%%

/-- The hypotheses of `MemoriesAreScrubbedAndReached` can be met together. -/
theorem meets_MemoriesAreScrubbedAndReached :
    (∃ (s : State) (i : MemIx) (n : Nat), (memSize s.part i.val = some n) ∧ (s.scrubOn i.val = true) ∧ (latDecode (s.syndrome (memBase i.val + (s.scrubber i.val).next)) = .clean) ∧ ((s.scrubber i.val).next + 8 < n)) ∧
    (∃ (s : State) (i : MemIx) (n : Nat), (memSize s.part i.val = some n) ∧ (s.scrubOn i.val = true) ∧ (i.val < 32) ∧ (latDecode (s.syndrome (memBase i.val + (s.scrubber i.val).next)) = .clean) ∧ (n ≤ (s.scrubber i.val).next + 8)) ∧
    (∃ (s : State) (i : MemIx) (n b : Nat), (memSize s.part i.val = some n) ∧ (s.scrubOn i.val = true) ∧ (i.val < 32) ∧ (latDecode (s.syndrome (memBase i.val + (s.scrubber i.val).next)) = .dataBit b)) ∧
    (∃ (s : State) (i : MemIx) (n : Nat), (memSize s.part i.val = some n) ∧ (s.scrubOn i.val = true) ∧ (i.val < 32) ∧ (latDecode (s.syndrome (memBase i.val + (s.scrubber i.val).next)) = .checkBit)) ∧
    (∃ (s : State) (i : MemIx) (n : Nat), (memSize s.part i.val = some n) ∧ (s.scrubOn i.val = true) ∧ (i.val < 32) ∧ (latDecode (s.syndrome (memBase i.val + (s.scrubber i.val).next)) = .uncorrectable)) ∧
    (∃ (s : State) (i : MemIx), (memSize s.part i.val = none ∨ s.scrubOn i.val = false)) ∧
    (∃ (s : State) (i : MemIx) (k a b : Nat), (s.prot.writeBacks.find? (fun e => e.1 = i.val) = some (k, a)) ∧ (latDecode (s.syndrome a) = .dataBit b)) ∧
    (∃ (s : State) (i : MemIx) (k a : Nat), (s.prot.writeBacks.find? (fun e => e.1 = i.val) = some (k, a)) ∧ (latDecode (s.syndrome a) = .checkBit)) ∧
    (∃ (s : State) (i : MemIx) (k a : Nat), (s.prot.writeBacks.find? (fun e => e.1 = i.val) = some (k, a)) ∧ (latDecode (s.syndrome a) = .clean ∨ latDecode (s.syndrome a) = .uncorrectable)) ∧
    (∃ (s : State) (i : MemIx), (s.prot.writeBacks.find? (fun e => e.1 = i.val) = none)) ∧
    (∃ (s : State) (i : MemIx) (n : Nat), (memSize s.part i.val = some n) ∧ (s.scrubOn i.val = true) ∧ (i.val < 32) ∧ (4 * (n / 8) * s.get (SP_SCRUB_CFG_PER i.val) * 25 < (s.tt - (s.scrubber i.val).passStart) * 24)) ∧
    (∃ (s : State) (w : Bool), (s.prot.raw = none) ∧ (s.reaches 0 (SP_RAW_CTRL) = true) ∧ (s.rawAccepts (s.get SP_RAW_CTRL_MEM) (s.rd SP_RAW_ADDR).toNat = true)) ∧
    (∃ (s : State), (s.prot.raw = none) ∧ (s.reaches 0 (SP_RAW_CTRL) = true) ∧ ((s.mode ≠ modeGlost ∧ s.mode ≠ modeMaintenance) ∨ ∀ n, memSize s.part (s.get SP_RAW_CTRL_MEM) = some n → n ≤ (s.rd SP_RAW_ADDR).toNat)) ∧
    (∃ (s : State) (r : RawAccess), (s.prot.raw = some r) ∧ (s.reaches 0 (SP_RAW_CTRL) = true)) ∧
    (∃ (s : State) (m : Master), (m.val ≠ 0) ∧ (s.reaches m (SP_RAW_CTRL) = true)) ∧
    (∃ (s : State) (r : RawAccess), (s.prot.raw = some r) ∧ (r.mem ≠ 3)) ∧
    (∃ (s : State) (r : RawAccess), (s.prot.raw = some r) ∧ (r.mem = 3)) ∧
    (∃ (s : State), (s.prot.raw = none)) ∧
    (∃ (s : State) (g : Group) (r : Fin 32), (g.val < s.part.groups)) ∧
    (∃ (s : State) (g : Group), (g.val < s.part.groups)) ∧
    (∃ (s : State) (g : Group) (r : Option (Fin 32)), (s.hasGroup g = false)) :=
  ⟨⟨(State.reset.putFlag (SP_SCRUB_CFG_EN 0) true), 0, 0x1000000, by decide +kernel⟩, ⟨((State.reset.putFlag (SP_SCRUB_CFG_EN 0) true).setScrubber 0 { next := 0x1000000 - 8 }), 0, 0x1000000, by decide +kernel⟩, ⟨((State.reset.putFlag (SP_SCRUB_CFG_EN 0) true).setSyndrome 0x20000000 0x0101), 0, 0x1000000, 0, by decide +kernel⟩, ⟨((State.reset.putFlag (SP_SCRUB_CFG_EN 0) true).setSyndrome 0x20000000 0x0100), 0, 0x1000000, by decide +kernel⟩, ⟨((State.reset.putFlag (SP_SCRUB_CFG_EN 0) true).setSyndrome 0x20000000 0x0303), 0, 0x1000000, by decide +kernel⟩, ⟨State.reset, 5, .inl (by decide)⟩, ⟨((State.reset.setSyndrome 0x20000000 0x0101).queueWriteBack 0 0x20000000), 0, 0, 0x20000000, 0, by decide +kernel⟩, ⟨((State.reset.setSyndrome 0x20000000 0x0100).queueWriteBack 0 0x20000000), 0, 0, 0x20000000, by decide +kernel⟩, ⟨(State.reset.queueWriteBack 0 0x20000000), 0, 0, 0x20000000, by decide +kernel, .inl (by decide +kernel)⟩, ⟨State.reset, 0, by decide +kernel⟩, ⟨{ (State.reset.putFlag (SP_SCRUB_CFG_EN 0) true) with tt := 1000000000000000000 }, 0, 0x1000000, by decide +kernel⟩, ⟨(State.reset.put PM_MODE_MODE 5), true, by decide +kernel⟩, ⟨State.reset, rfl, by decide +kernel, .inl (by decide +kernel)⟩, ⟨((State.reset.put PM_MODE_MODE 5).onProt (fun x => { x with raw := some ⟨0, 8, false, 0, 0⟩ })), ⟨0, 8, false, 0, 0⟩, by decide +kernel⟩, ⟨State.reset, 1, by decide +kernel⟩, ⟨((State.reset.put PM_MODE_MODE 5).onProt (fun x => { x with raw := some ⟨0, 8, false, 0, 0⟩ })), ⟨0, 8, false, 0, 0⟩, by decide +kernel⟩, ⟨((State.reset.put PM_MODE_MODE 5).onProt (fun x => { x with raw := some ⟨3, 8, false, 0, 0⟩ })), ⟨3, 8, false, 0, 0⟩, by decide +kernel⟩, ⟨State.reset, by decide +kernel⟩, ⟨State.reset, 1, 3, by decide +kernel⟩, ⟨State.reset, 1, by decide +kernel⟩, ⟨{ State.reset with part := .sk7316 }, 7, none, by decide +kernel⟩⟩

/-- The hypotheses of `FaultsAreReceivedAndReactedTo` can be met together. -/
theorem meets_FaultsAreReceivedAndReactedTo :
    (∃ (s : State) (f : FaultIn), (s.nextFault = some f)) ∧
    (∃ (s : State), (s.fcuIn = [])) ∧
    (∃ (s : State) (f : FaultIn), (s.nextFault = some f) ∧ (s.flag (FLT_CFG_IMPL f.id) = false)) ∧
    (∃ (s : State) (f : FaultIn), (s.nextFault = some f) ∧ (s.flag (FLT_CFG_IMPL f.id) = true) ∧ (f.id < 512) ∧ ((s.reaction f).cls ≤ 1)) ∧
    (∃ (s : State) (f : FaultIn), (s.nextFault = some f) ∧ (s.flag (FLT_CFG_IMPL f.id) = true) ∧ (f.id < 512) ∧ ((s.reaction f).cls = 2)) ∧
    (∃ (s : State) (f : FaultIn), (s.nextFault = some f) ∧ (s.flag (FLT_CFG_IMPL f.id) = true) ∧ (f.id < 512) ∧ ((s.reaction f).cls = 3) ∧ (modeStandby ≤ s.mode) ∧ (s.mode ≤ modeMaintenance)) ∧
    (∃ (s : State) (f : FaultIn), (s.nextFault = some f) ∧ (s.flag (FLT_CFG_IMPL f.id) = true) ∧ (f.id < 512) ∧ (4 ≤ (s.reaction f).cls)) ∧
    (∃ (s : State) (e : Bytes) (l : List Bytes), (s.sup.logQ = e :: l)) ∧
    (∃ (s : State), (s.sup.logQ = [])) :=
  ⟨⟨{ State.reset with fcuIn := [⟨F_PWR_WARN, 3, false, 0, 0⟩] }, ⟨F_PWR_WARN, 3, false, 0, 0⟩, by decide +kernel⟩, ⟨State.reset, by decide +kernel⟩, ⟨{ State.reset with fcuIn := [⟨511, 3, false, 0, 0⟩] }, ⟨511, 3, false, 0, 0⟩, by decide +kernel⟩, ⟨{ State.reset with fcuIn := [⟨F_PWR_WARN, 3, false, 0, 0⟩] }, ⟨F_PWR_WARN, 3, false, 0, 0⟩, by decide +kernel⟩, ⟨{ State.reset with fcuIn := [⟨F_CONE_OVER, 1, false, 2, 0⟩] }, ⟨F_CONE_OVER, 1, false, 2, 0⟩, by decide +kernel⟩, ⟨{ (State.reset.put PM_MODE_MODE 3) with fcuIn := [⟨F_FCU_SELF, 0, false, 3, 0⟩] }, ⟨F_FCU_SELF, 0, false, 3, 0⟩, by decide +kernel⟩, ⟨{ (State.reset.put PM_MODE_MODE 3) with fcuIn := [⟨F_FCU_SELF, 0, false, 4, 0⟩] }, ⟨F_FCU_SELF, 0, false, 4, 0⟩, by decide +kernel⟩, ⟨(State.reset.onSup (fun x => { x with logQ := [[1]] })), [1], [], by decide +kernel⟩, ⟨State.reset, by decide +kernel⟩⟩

%%
%%

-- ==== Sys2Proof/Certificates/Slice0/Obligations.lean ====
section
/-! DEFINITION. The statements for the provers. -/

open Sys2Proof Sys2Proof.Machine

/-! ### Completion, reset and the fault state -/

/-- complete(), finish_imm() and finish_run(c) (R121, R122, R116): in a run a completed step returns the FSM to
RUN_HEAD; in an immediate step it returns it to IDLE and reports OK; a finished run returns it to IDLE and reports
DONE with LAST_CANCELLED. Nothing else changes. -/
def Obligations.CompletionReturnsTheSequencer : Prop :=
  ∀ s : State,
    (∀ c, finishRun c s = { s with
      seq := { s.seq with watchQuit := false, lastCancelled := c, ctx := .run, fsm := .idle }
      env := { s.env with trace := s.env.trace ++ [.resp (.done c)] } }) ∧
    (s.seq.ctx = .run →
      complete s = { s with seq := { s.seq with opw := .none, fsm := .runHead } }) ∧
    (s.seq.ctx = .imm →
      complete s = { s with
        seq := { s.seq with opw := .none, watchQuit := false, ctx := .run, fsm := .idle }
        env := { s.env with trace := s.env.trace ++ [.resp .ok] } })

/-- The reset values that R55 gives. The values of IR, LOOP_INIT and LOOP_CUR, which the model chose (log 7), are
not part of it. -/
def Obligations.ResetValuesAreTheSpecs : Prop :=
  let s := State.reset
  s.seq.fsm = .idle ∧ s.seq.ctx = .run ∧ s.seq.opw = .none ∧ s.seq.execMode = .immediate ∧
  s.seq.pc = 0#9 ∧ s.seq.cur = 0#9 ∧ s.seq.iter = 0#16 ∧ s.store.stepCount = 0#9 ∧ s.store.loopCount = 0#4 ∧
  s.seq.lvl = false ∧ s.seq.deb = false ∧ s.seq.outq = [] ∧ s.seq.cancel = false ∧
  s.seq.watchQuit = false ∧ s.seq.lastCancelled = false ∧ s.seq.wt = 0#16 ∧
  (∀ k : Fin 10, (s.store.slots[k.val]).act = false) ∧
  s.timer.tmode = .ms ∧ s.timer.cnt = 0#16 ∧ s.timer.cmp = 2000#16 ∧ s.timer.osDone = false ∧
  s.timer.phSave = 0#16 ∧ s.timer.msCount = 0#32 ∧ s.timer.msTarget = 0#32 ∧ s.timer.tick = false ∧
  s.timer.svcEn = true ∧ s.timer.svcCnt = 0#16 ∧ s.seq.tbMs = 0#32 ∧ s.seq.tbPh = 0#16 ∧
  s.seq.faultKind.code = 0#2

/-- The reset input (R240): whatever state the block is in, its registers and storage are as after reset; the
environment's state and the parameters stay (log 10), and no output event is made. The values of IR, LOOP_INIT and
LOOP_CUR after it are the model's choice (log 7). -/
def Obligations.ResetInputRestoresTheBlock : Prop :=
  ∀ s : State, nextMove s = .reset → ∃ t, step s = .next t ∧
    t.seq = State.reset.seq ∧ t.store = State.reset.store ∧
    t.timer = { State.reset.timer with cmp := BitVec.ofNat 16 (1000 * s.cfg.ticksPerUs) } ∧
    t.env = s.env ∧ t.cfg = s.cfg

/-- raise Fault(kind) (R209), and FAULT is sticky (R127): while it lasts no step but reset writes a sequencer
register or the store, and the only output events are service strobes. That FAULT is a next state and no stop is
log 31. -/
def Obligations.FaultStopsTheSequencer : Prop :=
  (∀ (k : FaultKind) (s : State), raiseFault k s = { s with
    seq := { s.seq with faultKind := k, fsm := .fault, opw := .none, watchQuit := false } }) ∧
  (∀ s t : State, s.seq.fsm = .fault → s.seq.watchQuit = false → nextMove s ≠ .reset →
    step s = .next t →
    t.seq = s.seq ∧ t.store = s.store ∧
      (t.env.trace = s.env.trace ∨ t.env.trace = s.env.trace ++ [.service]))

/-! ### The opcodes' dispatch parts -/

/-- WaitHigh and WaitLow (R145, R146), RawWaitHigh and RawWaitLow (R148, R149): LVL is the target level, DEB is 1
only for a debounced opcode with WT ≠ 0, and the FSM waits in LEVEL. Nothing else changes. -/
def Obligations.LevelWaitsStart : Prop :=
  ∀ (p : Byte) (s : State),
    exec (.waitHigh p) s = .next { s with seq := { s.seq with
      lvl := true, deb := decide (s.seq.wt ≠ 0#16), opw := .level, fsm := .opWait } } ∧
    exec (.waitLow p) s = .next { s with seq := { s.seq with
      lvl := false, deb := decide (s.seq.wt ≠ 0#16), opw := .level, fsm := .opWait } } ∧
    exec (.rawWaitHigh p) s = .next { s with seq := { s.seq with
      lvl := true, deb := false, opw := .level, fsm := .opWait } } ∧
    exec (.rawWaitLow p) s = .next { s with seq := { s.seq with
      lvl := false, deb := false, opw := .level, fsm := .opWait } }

%%

• _EXERCISE_
An exact copy of the lines above, from the one containing "f).cls = 2)) ∧" through the one containing "(s.mode ≤ modeMaintenance)) ∧", is the whole of the answer.

• _RESPONSE BOX_
    (∃ (s : State) (f : FaultIn), (s.nextFault = some f) ∧ (s.flag (FLT_CFG_IMPL f.id) = true) ∧ (f.id < 512) ∧ ((s.reaction f).cls = 2)) ∧
    (∃ (s : State) (f : FaultIn), (s.nextFault = some f) ∧ (s.flag (FLT_CFG_IMPL f.id) = true) ∧ (f.id < 512) ∧ ((s.reaction f).cls = 3) ∧ (modeStandby ≤ s.mode) ∧ (s.mode ≤ modeMaintenance)) ∧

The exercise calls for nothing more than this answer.